I’ll digress, because although no one not born in Lacedaemon can pretend to truly understand the bloody Spartans, it is worth having a sense of their politics and their lives before I go on with my story. In my father’s time — when Aegina, the island off Attica, was a close ally of Sparta, Sparta and her ally Aegina, backed by the Peloponnesian League, had mostly dictated Athenian politics. The manner in which they did this was complicated. I’ve spoken of it elsewhere, but suffice it to be said that only twenty years before I was admiring Gorgo’s cleavage, which was superb, Athens had been, to all intents and purposes, a tributary ally of Sparta’s.

Now, Sparta always had two kings. All of Spartan politics is a matter of balance, and they claim that their great lawmaker, Lycurgus, ensured balance in every form of government. Two kings to watch each other; a council of old men called ephors to watch the kings; an assembly of free men to watch the ephors, and whole nations of slaves — the helots — to do all the work. Sparta rules an area that had once been three separate states, and had enslaved two whole Greek populations.
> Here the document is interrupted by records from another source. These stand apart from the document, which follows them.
/-- Object rows from 0x3001, in the order of their tables. -/
def objTag0 : List ObjDef := [
  ⟨0x3001, 1, 0x0, 0x1, 0x1, .u8, .ro, 15, 0, false, .any⟩,
  ⟨0x3001, 1, 0x0, 0x2, 0x2, .u8, .ro, 15, 0, false, .any⟩,
  ⟨0x3001, 1, 0x0, 0x3, 0x3, .u16, .ro, 15, 0, false, .any⟩,
  ⟨0x3002, 1, 0x0, 0x1, 0x1, .u32, .ro, 15, 0, false, .any⟩,
  ⟨0x3002, 1, 0x0, 0x2, 0x2, .u32, .ro, 15, 0, false, .any⟩,
  ⟨0x3002, 1, 0x0, 0x3, 0x3, .u32, .ro, 15, 0, false, .any⟩,
  ⟨0x3002, 1, 0x0, 0x4, 0x4, .u32, .ro, 15, 0, false, .any⟩,
  ⟨0x3002, 1, 0x0, 0x5, 0x5, .u32, .ro, 15, 0, false, .any⟩,
  ⟨0x3002, 1, 0x0, 0x6, 0x6, .u32, .ro, 15, 0, false, .any⟩,
  ⟨0x3002, 1, 0x0, 0x7, 0x7, .u32, .ro, 15, 0, false, .any⟩,
  ⟨0x3010, 1, 0x0, 0x1, 0x1, .bool, .rw, 10, 1, true, .any⟩,
  ⟨0x3010, 1, 0x0, 0x2, 0x2, .bool, .rw, 10, 1, true, .rng 0 1⟩,
  ⟨0x3011, 1, 0x0, 0x1, 0x1, (.bytes 4), .ro, 15, 0, false, .any⟩,
  ⟨0x3011, 1, 0x0, 0x2, 0x2, (.bytes 7), .ro, 15, 0, false, .any⟩,
  ⟨0x3012, 1, 0x0, 0x1, 0x1, (.bytes 32), .rw, 3, 0, true, .any⟩,
  ⟨0x3012, 1, 0x0, 0x2, 0x2, .u8, .rw, 3, 6, true, .rng 1 16⟩,
  ⟨0x3013, 1, 0x0, 0x1, 0x1, (.bytes 4), .wo, 10, 0, false, .any⟩,
  ⟨0x3020, 1, 0x0, 0x1, 0x1, .u8, .rw, 15, 3, false, .rng 1 4⟩,
  ⟨0x3020, 1, 0x0, 0x2, 0x2, .u16, .rw, 15, 0, false, .any⟩,
  ⟨0x3020, 1, 0x0, 0x3, 0x3, .u8, .rw, 15, 128, false, .rng 1 128⟩,
  ⟨0x3020, 1, 0x0, 0x4, 0x4, (.bytes 256), .rw, 15, 0, false, .any⟩,
  ⟨0x3021, 1, 0x0, 0x1, 0x1, .bool, .rw, 3, 0, true, .rng 0 1⟩,
  ⟨0x3021, 1, 0x0, 0x2, 0x2, .bool, .rw, 3, 0, true, .rng 0 1⟩,
  ⟨0x3021, 1, 0x0, 0x3, 0x3, .bool, .rw, 3, 0, true, .rng 0 1⟩,
  ⟨0x3021, 1, 0x0, 0x4, 0x4, .u8, .ro, 15, 0, false, .any⟩,
  ⟨0x3030, 1, 0x0, 0x1, 0x1, .u16, .rw, 10, 600, true, .rng 300 3600⟩,
  ⟨0x3030, 1, 0x0, 0x2, 0x2, .u16, .ro, 15, 60, false, .any⟩,
  ⟨0x3030, 1, 0x0, 0x3, 0x3, .u8, .ro, 15, 48, false, .any⟩,
  ⟨0x3030, 1, 0x0, 0x4, 0x4, .u32, .ro, 15, 0, false, .any⟩,
  ⟨0x3030, 1, 0x0, 0x5, 0x5, .u8, .ro, 15, 0, false, .any⟩,
  ⟨0x3030, 1, 0x0, 0x6, 0x6, .u16, .ro, 15, 0, false, .any⟩,
  ⟨0x3030, 1, 0x0, 0x7, 0x7, .u8, .wo, 2, 0, false, .rng 1 1⟩,
  ⟨0x3040, 1, 0x0, 0x1, 0x1, (.bytes 4), .wo, 2, 0, false, .any⟩,
  ⟨0x3050, 1, 0x0, 0x1, 0x1, .bool, .rw, 1, 0, true, .rng 0 1⟩,
  ⟨0x3050, 1, 0x0, 0x2, 0x2, .u8, .rw, 1, 0, true, .rng 0 1⟩,
  ⟨0x3050, 1, 0x0, 0x3, 0x3, .u32, .ro, 15, 0, false, .any⟩,
  ⟨0x3701, 1, 0x0, 0x1, 0x1, .u8, .ro, 15, 0, false, .any⟩,
  ⟨0x3701, 1, 0x0, 0x2, 0x2, .u16, .ro, 15, 0, false, .any⟩,
  ⟨0x3701, 1, 0x0, 0x3, 0x3, .u32, .ro, 15, 0, false, .any⟩,
  ⟨0x3701, 1, 0x0, 0x4, 0x4, .u32, .ro, 15, 0, false, .any⟩]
To some Greeks, this was hubris on a major scale.

To others, it was an ideal form of government.

At any rate — please pay attention, this is essential — the two kings of my boyhood weren’t just rivals, but deadly enemies — Cleomenes, who was the father of Gorgo, and Demaratus, who will come into this story again and again. And the focus of their rivalry was about their relations with Athens and with Aegina. Well, that and everything else. I leave the everything else aside for the moment.

Just before the time of Marathon, Persia sent ambassadors throughout Greece, requesting that every state in Greece offer earth and water — tokens of submission to the Great King. In fact, this was just after the time of my wedding. Aegina voted to send such tokens. Athens and Sparta had intense internal political disagreements about what to do. In Sparta — so men say — King Cleomenes, whose forceful and militaristic policies had animated Sparta for twenty-five years — had the Persian ambassadors thrown in a well, and told them they could get earth and water from it if they could climb out. By doing so, of course, he committed a gross impiety — the murder of an ambassador is an offence to the gods — but he also guaranteed that Sparta could do nothing but fight.